The broad horizon and coverage offer traders several opportunities to make profits or cover losses. The major forex market centers are Frankfurt, Hong Kong, London, New York, Paris, Singapore, Sydney, Tokyo, and Zurich. In a swing trade, the trader holds the position for a period longer than a day; i.e., they may hold the position for days or weeks. Swing trades can be useful during major announcements by governments or times of economic tumult. Since they have a longer time horizon, swing trades do not require constant monitoring of the markets throughout the day.

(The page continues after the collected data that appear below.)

-- ==== Sys2Proof/Machine/IncDec.lean ====
section
/-! DEFINITION. The meanings of increment and decrement (R160 to R165). -/

namespace Sys2Proof.Machine

/-- INC n (R160, form R94). -/
def execIncZp (n : Byte) (s : State) : Result := modifyAt (.zp n) incOp s

/-- INC n,X (R160, form R95). -/
def execIncZpx (n : Byte) (s : State) : Result := modifyAt (.zpx n) incOp s

/-- INC nn (R160, form R97). -/
def execIncAbs (nn : Word) (s : State) : Result := modifyAt (.abs nn) incOp s

/-- INC nn,X (R160, form R98). -/
def execIncAbsx (nn : Word) (s : State) : Result := modifyAt (.absx nn) incOp s

/-- INX (R161, form R91). -/
def execInx (s : State) : Result := implied ((s.setX (s.x + 1#8)).setNZ (s.x + 1#8))

/-- INY (R162, form R91). -/
def execIny (s : State) : Result := implied ((s.setY (s.y + 1#8)).setNZ (s.y + 1#8))

/-- DEC n (R163, form R94). -/
def execDecZp (n : Byte) (s : State) : Result := modifyAt (.zp n) decOp s

/-- DEC n,X (R163, form R95). -/
def execDecZpx (n : Byte) (s : State) : Result := modifyAt (.zpx n) decOp s

/-- DEC nn (R163, form R97). -/
def execDecAbs (nn : Word) (s : State) : Result := modifyAt (.abs nn) decOp s

/-- DEC nn,X (R163, form R98). -/
def execDecAbsx (nn : Word) (s : State) : Result := modifyAt (.absx nn) decOp s

/-- DEX (R164, form R91). -/
def execDex (s : State) : Result := implied ((s.setX (s.x - 1#8)).setNZ (s.x - 1#8))

/-- DEY (R165, form R91). -/
def execDey (s : State) : Result := implied ((s.setY (s.y - 1#8)).setNZ (s.y - 1#8))

end Sys2Proof.Machine
end

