-- ==== Sys2Proof/Machine/Core.lean ====
section
/-! DEFINITION. The machine as the host sees it. -/

def Sys2Proof.core : Host.Core :=
  { State := Sys2Proof.Machine.State
    Fault := Sys2Proof.Machine.Fault
    Refusal := Sys2Proof.Machine.Refusal
    step := Sys2Proof.Machine.step
    reset := Sys2Proof.Machine.State.reset }
end

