-- ==== Sys2Proof/Certificates/Slice0/Obligations.lean ====
section
/-! DEFINITION. The statements for the provers. Where a docstring says that the spec marks a sentence as general knowledge
or as a decision, the sentence is the spec's and not the card's (00_scope.md section 1). -/

open Sys2Proof Sys2Proof.Machine

/-- Decode and encode agree in both directions, for every instruction and every operand (R80 to R84). The opcode values
are those of R88, part of which the spec takes from the standard assignment (92_eei_decisions.md D1). -/
def Obligations.DecodeIffEncoded : Prop :=
  ∀ (bytes rest : List Byte) (i : Instr), decode bytes = .ok (i, rest) ↔ bytes = encode i ++ rest

/-- R89's list and its treatment, which is the spec's decision D2. -/
def Obligations.IllegalOpcodesStopTheModel : Prop :=
  (∀ op : Byte, (∃ i : Instr, i.opcode = op) ↔ op ∉ illegalOpcodes) ∧
  ∀ s : State, nextEvent s.boundary s.sampled = .instruction → s.IsMemory s.pc → s.byteAt s.pc ∈ illegalOpcodes →
    step s = .fault (.illegalOpcode (s.byteAt s.pc) s.pc)

/-- Words from the card's example and from the spec's examples; a sanity check. -/
def Obligations.SpecWordsDecode : Prop :=
  decodeTableWord 24 0x12344C = some (.jmpAbs 0x1234#16) ∧
  decodeTableWord 24 0x02008D = some (.staAbs 0x0200#16) ∧
  decodeTableWord 8 0x48 = some .pha ∧
  decodeTableWord 16 0xFF49 = some (.eorImm 0xFF#8) ∧
  decodeTableWord 16 0x1071 = some (.adcIndy 0x10#8) ∧
  decodeTableWord 24 0x02FFFE = some (.incAbsx 0x02FF#16) ∧
  decodeTableWord 16 0x1036 = some (.rolZpx 0x10#8) ∧
  decodeTableWord 16 0xFED0 = some (.bne 0xFE#8) ∧
  decodeTableWord 8 0x00 = some .brk ∧
  decodeTableWord 16 0x0089 = none

/-- R80 ("The opcode byte alone selects the mnemonic and the operand form") and R82. -/
def Obligations.FirstByteFixesLengthAndMnemonic : Prop :=
  ∀ (op : Byte) (r1 r2 rest1 rest2 : List Byte) (i j : Instr),
    decode (op :: r1) = .ok (i, rest1) → decode (op :: r2) = .ok (j, rest2) →
    i.mnemonic = j.mnemonic ∧ i.length = j.length ∧ rest1 = (op :: r1).drop i.length ∧ rest2 = (op :: r2).drop i.length

/-- R15 and R225: the step is exec of the decoded instruction, at the state whose lines were sampled. `State.sampled`
writes that state out. -/
def Obligations.StepRunsDecodedInstruction : Prop :=
  ∀ (s : State) (i : Instr) (rest : List Byte),
    nextEvent s.boundary s.sampled = .instruction →
    (∀ k, k < i.length → s.IsMemory (s.pc + BitVec.ofNat 16 k)) →
    decode [s.byteAt s.pc, s.byteAt (s.pc + 1#16), s.byteAt (s.pc + 2#16)] = .ok (i, rest) →
    step s = exec i s.sampled

/-- Over instructions, interrupt entries and resets alike. The canonical form is the model's (log entry 2); that alias
is idempotent, and that only device accesses are recorded, is R54. -/
def Obligations.EveryStepKeepsInvariant : Prop :=
  ∀ s t : State, s.Inv → step s = .next t → t.Inv

/-- The values that R46 and R250 give; the values of A, X, Y, S, N, V, D, Z, C (log entry 1) and of nmi_prev (log entry
23) are the model's choice and are not stated. -/
def Obligations.ResetStateAsSpecified : Prop :=
  State.reset.Inv ∧ State.reset.p.i = true ∧ State.reset.iPoll = true ∧ State.reset.nmiPending = false ∧
  State.reset.pc = word (State.reset.byteAt 0xFFFD#16) (State.reset.byteAt 0xFFFC#16) ∧ State.reset.events = []

/-- R45: the platform and the other parameters are no state that a step changes. How State carries the inputs is the
model's choice (log entry 6), and that draws are counted is too (log entry 7). -/
def Obligations.StepOnlyConsumesEnvironment : Prop :=
  ∀ s t : State, step s = .next t →
    t.cfg = s.cfg ∧ t.inputs = s.inputs.tail ∧ t.environment = s.environment ∧ t.time = s.time + 1 ∧
    t.nmiPrev = s.boundary.nmi ∧ s.draws ≤ t.draws ∧ s.events <:+ t.events

/-- R217: "Nothing else traps". The hypothesis is on the parameters, and for JSR on the operand cells (U13), alone. -/
def Obligations.EveryInstructionCompletes : Prop :=
  ∀ (i : Instr) (s : State), s.cfg.NeverStops → (i.mnemonic = .jsr → ¬ s.JsrOverwritesOperand) →
    ∃ t, exec i s = .next t ∧ t.cfg = s.cfg ∧ t.inputs = s.inputs ∧ t.nmiPending = s.nmiPending ∧ t.nmiPrev = s.nmiPrev ∧
      (i.assignsPc = false → t.pc = s.pc + BitVec.ofNat 16 i.length)

/-- R217 over whole steps: instructions, interrupt entries and resets. Which JSR overlap is refused is log entry 10
(DEDUCED). -/
def Obligations.OnlyIllegalOpcodesStopTheMachine : Prop :=
  ∀ s : State, s.cfg.NeverStops →
    Safe s ∨
    (nextEvent s.boundary s.sampled = .instruction ∧
      ((∃ op u, read s.pc s.sampled = .next (op, u) ∧ op ∈ illegalOpcodes ∧ step s = .fault (.illegalOpcode op s.pc)) ∨
       (∃ nn u, fetch s.sampled = .next (.jsr nn, u) ∧ u.JsrOverwritesOperand ∧
          step s = .refused (.jsrOverwritesOperand s.pc))))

In addition to technical analysis, swing traders should be able to gauge economic and political developments and their impact on currency movement.

Forex — the foreign exchange market is the biggest and the most liquid financial market in the world. Trading in this market involves buying and selling world currencies, taking profit from the exchange rates difference. FX trading can yield high profits but is also a very risky endeavor. To determine whether an exchange rate will rise or fall, Forex traders mostly rely on two analytical disciplines – technical analysis and fundamental analysis. Technical analysis is based on price chart analysis and provides exact entry and exit points, while fundamental analysis is vaguer and involves the measurement of a currency’s fair price. It’s usually easier to learn technical analysis for beginners, as fundamentals include certain economic theories to be fully understood.

A line forex trading explained for dummies connects the closing prices of the time frame you are viewing. So, when viewing a daily chart the line connects the closing price of each trading day. It is mainly used to identify bigger picture trends but does not offer much else unlike some of the other chart types.

What Is SMC (Smart Money Concepts) Forex Strategy? – EarnForex News

What Is SMC (Smart Money Concepts) Forex Strategy?.

Posted: Sat, 17 Sep 2022 11:01:37 GMT [source]

After this point, depending on your actual method of trading, you will then proceed to speculate about the price movement of the pair. If you make a correct “prediction” and the price goes in your chosen direction, you make a profit, whereas if the opposite happens, you make losses accordingly. Additionally, the most important fact to underline here is that using leverage poses some serious risk. Just like it increases the possible profits that you can make, so does it increase possible losses. Essentially, you could say that it’s a double-edged sword, and as such, caution needs to be exercised.


A forex trading strategy is a set of analyses that a forex day trader uses to determine whether to buy or sell a currency pair. Factors likeinterest rates, trade flows, tourism, economic strength, andgeopolitical risk affect the supply and demand for currencies, creating daily volatility in the forex markets. An opportunity exists to profit from changes that may increase or reduce one currency’s value compared to another.

Forex markets exist as spot markets as well as derivatives markets, offering forwards, futures, options, and currency swaps. In essence, the strength of a currency reflects the demand for the products of the particular country and is a measure of its economic strength or weakness. However, simple as the law of supply and demand may seem, the factors that influence the balance between the two are more complicated and requires a bit of effort to understand and appreciate.